Enterprise definition

Cross-connects

Private physical interconnections between customer equipment, carriers, IX ports, and transport providers.

What it means

A cross-connect is a physical connection inside a network facility or meet point. It links one party's equipment to another party, such as a carrier, transport provider, IX participant, customer router, or Quad State Internet handoff.

Where it fits

  • Carrier and transport provider access
  • Paducah IX participation
  • Private handoffs between customer equipment and Quad State Internet
  • Connecting to IP Transit, wavelengths, Ethernet, or dark fiber paths
  • Keeping traffic private before it leaves the facility

What we'll talk through with you

  • Which two parties or ports need to be connected?
  • What media, connector, optic, and port speed are required?
  • Is there a letter of authorization or carrier order involved?
  • What demarcation should support teams use?
  • Does the cross-connect support transit, peering, private transport, or another service?
Important context A cross-connect is simple physically but important operationally.
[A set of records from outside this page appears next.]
/-- O44. Jobs, tasks and instruction stores (17 R303 to R310): a job record is made, waited for and counted; a task enters a deque and takes a core;
a thief takes the oldest that fits; a task that has retired counts itself out; ICINV. -/
def Obligations.JobsAndTasks : Prop :=
  ∀ (s : State) (la : BitVec 4) (d a : BitVec 6),
    let T := s.mine
    let e := s.sreg a
    let waits (i : Instr) (b : State) (w : Wait) : Prop := Gives i s (fun t => OwnResult b t b.mine b.myStream { b.me with st := .blocked, wait := w })
    let polls (b : State) (at_ : Space) (pa : Nat) : Prop :=
      (b.ringWord at_ pa 0 = 0 → Gives (.jobwait la d a) s (fun t =>
        OwnResult (b.dropL1 b.mine.core) t b.mine (b.myStream.setSreg d (BitVec.ofNat 64 (b.ringWord at_ pa 2)) false) b.me.advance))
      ∧ (b.ringWord at_ pa 0 ≠ 0 → waits (.jobwait la d a) b (.job at_ pa))
    let enters (b : State) (g : Nat) : Prop :=
      (∀ c, b.pushTo b.mine.core b.mine.ctx = some c → Gives (.spawn la d a) s (fun t =>
        OwnResult (b.push c g) t b.mine (b.myStream.setSreg d (b.grid g).id false) b.me.advance))
      ∧ (b.pushTo b.mine.core b.mine.ctx = none → waits (.spawn la d a) b (.push g))
    (Issues s →
      (ScalarsReady s [d, a] → Claims.RunOk s e 64 64 → ∀ p s1, spotHere s e 64 { r := false, w := true } = .ok (p, s1) →
        let b0 := s1.putSpot p (bytesOfNat 8 0 ++ bytesOfNat 8 (s.grid T.grid).id.toNat ++ List.replicate 48 0)
        let b := match p.place with | (.global, pa) => b0.refreshL1 T.core pa 64 | _ => b0
        Gives (.jobnew la d a) s (fun t => OwnResult b t b.mine (b.myStream.setSreg d e false) b.me.advance)
        ∧ ∀ pa, p = .mem [(pa, 64)] → b.memNat pa 8 = 0 ∧ b.memNat (pa + 8) 8 = (s.grid T.grid).id.toNat ∧ b.memNat (pa + 16) 8 = 0)
      ∧ ((∀ at_ pa, s.me.wait = .job at_ pa → (at_ = .global → s.poisoned pa 64 = false) → polls s at_ pa)
        ∧ ((∀ at_ pa, s.me.wait ≠ .job at_ pa) → ScalarsReady s [d, a] → T.enqueuing s.cur.strm = false → Claims.RunOk s e 64 64 →
            ∀ p s1, spotHere s e 64 { r := true, w := false } = .ok (p, s1) → (p.place.1 = .global → s1.poisoned p.place.2 64 = false) →
            polls s1 p.place.1 p.place.2))
      ∧ ((∀ g, s.me.wait = .push g → enters s g)
        ∧ ((∀ g, s.me.wait ≠ .push g) → ScalarsReady s [d, a, a + 1] → e.toNat % 64 = 0 → Claims.RunOk s (s.sreg (a + 1)) 64 64 →
            (T.releasedBefore s.cur.strm (releaseMark s) = false → waits (.spawn la d a) s (.drain (releaseMark s)))
            ∧ ∀ L K s1 p s2 g s3, T.releasedBefore s.cur.strm (releaseMark s) = true → readLaunch s e true = .ok (L, K, s1) →
                spotHere s1 (s.sreg (a + 1)) 64 { r := true, w := true } = .ok (p, s2) → s2.launchFrom L K true (some p.place) = some (g, s3) →
                exec (.spawn la d a) s = .next (spawnPush (s3.jobWord T.core p.place.1 p.place.2 0 (· + 1)) g d)))
      ∧ (ScalarsReady s [a, a + 1] →
          (T.releasedBefore s.cur.strm (releaseMark s) = false → waits (.icinv la a) s (.drain (releaseMark s)))
          ∧ (T.releasedBefore s.cur.strm (releaseMark s) = true →
              Gives (.icinv la a) s (fun t => OwnResult (s.dropCode T.ctx (e.toNat % 2 ^ 48) ((s.sreg (a + 1)).toNat % 2 ^ 40)) t s.mine s.myStream s.me.advance))))
    ∧ (∀ core place ctx (t : Task) s1, s.dispatchCtx core = some ctx → s.choose core ctx = some t → place.core = core →
        s.fitsAt ctx (s.grid t.grid).kernel place = true → s.startTeam t.grid 0 0 [s.lastTeam + 1] place = some s1 →
        exec (.taskDispatch core place) s = .next ((s1.onGrid t.grid (fun G => { G with placed := 1, handed := true })).onCore core (fun k =>
          { k with deque := takeTask (fun x => (s.grid x.grid).ctx == ctx) t.grid k.deque })))
    ∧ (∀ core victim ctx (t : Task), (s.core core).active.ctx = some ctx → core < 192 → victim < 192 → victim ≠ core → dieOf victim = dieOf core →
        (∀ x ∈ s.dequeOf core ctx, s.taskFits core x = false) → (s.dequeOf victim ctx).find? (s.taskFits core) = some t →
        (∀ v, v ≠ core → dieOf v = dieOf core → (∃ x ∈ s.dequeOf v ctx, s.taskFits core x = true) → stealKey core victim ≤ stealKey core v) →
        0 < s.dequeFree core ctx →
        -- the owner's dispatcher goes before a thief to the last entry of its deque (R309)
        let owners : Prop := (s.dequeOf victim ctx).length = 1 ∧ s.dispatchCtx victim = some ctx ∧ s.choose victim ctx = some t
        (owners → exec (.taskSteal core victim) s = .next s)
        ∧ (¬ owners → Gives (.taskSteal core victim) s (fun u => (u.core core).deque = t :: (s.core core).deque
          ∧ (u.core victim).deque = (s.core victim).deque.filter (fun x => x.grid ≠ t.grid) ∧ u.mem = s.mem)))
    ∧ (∀ t, let U := s.team t
        let G := s.grid U.grid
        U.live = true → U.retiring = true → U.accs = [] → U.engs = [] → U.deferred = [] → G.live = true → G.task = true → G.remote = none →
        exec (.taskRetire t) s = .next (((s.freeEngines t).jobEnds U.core G.job (G.killed || U.killed)).endTask t))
The order should clearly name both sides, the ports, the media type, the support owner, and the service it enables.

How it shows up in a real project

A customer installs a router and orders a cross-connect to a Paducah IX port. Quad State Internet coordinates the physical handoff and helps the customer line up peering or transit next steps.

Learn the goal

We start by translating the business need into endpoints, capacity, term, resiliency, and support expectations.

Map the meet points

We identify carrier meet points, IX ports, cloud on-ramps, colocation footprints, or private handoffs that matter.

Choose the model

The answer may be DIA, IP Transit, Type II access, dark fiber, wavelength, IRU, managed transport, or a blend.

Build the path

Quad State Internet can build, coordinate, light, monitor, document, and support the route after turn-up.